Exercise description: Using the data below, copy out all lines with the word "firstFault".

####

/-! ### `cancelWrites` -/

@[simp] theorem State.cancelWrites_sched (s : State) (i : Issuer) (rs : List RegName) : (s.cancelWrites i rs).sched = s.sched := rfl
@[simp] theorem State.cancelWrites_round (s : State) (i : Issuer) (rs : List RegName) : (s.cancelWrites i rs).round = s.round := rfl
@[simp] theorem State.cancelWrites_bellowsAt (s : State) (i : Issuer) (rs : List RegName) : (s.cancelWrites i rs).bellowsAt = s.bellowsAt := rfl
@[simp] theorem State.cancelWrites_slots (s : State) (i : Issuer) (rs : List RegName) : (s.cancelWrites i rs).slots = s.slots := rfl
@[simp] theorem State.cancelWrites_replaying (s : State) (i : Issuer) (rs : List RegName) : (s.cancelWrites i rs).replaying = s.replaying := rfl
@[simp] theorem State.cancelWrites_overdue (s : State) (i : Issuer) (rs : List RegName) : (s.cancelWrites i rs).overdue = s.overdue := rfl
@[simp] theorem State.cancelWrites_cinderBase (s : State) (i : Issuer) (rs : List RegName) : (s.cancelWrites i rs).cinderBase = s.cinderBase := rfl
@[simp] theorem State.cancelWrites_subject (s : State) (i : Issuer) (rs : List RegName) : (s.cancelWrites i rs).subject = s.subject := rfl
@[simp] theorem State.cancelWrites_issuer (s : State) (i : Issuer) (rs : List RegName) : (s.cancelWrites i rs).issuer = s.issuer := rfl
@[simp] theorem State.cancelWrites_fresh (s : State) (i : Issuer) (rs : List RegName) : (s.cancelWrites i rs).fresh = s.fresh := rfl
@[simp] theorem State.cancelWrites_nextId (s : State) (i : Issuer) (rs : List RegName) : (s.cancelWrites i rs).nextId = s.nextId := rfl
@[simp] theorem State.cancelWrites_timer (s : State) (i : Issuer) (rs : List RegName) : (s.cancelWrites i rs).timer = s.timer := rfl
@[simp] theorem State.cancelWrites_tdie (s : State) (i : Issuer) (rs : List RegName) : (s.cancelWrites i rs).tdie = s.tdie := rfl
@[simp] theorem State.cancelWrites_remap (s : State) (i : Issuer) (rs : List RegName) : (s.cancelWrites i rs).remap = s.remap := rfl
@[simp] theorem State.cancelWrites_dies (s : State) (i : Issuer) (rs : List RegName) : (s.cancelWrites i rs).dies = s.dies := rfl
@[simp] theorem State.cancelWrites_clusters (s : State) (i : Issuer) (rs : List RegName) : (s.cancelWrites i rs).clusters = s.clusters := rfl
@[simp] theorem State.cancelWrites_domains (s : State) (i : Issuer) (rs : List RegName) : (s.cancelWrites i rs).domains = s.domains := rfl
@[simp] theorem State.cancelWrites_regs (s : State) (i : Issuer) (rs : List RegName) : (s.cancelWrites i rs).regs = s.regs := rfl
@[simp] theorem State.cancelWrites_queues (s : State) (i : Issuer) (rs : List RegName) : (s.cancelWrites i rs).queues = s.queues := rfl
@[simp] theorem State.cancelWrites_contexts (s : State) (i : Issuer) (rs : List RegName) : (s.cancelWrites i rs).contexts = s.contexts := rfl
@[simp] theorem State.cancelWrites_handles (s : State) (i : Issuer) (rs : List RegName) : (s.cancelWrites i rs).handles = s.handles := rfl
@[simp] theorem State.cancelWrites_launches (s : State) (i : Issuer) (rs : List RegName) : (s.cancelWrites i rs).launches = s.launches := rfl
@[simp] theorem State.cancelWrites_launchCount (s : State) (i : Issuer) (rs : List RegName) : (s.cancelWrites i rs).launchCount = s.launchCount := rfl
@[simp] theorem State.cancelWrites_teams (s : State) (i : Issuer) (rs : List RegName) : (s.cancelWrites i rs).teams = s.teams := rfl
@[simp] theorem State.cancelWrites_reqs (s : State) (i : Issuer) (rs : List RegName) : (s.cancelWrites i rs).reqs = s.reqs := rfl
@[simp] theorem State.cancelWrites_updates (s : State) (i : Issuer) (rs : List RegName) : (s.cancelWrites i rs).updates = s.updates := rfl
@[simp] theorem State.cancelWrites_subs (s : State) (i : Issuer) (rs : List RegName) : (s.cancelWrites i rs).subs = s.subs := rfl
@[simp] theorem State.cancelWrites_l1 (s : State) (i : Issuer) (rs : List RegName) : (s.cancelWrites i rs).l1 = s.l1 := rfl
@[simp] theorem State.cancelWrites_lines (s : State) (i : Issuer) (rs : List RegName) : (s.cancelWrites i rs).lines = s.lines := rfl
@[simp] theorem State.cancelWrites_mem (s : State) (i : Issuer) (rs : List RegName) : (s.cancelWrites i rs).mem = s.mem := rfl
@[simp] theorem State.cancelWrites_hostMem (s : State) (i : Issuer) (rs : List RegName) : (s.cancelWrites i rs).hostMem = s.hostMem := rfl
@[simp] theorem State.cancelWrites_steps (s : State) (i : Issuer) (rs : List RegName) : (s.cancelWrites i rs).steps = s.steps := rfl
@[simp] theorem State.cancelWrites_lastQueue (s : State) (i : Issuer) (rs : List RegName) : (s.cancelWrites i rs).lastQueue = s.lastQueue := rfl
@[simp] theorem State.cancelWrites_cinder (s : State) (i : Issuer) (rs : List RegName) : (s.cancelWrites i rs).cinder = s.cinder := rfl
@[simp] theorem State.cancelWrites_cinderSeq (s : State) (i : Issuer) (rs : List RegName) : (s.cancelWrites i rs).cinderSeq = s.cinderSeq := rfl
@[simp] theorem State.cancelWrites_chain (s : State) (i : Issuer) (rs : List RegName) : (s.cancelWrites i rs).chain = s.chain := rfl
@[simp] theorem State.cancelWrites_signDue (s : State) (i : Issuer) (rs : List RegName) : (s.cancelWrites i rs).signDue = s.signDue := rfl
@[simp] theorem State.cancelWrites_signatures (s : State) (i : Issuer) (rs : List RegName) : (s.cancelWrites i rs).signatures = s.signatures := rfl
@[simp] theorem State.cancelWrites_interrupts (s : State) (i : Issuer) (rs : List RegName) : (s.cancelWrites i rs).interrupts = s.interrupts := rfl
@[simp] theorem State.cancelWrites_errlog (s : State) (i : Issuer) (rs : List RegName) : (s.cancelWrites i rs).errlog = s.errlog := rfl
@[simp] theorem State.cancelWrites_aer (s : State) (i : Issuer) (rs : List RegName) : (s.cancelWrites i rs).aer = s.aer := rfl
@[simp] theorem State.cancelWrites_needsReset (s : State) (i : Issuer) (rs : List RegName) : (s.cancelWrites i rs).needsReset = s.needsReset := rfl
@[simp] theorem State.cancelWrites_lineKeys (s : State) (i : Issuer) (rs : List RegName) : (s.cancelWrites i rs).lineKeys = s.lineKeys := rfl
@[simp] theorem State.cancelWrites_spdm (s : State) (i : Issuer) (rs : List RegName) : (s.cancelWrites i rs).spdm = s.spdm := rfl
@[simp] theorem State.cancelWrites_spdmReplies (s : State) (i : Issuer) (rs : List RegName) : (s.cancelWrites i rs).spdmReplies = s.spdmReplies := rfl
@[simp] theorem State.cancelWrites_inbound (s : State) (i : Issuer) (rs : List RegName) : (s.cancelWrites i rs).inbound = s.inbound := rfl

####

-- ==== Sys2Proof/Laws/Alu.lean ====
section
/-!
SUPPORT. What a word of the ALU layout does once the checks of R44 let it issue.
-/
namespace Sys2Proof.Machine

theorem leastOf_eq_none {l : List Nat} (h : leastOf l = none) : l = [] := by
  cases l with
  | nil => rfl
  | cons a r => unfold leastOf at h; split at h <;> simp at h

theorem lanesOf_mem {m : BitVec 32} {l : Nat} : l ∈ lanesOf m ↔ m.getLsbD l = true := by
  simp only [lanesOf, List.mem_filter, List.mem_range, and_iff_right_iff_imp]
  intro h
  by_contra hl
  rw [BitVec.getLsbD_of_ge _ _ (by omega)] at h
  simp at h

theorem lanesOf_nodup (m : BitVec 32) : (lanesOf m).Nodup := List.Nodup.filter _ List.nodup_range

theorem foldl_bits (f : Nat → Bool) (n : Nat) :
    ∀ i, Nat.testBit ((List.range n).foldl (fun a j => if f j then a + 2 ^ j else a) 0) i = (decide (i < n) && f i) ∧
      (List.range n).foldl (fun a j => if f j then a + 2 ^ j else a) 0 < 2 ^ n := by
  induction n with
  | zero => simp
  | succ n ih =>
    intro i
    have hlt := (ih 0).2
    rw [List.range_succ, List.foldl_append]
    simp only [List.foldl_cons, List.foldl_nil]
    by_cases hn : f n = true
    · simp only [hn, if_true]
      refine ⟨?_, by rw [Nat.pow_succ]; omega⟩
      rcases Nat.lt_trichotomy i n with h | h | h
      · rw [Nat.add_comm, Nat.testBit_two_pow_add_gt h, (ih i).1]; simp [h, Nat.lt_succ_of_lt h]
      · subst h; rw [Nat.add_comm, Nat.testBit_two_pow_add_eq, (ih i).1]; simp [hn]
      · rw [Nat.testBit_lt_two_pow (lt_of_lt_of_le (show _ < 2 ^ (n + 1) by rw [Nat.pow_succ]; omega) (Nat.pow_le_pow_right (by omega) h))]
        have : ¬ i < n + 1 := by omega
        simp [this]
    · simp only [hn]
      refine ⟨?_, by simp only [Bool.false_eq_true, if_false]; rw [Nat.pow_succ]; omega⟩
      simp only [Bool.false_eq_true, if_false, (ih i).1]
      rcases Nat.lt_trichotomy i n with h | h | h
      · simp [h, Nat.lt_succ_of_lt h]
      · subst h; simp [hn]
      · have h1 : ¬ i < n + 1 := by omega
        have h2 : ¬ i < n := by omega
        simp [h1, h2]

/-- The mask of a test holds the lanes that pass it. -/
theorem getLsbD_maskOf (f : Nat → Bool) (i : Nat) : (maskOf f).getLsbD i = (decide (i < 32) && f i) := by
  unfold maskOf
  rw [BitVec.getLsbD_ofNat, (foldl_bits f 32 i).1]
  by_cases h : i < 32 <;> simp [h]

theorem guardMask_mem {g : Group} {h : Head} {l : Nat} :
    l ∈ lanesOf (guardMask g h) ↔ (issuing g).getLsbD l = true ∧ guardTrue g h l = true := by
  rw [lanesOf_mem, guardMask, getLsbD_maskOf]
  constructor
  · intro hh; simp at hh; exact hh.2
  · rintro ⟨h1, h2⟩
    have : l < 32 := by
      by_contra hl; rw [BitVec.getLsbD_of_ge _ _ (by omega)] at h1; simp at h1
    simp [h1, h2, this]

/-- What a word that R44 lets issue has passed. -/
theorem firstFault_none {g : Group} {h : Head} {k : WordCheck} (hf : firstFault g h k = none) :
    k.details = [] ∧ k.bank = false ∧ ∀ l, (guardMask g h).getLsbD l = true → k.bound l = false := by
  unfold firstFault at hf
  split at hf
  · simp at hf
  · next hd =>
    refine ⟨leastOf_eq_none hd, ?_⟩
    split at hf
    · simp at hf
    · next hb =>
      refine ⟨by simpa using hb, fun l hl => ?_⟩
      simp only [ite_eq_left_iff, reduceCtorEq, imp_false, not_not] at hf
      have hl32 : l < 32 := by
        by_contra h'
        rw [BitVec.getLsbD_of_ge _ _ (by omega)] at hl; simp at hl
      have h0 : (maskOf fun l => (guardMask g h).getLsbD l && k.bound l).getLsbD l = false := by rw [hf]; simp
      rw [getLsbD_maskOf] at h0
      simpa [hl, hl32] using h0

####

Written solution:
theorem firstFault_none {g : Group} {h : Head} {k : WordCheck} (hf : firstFault g h k = none) :
  unfold firstFault at hf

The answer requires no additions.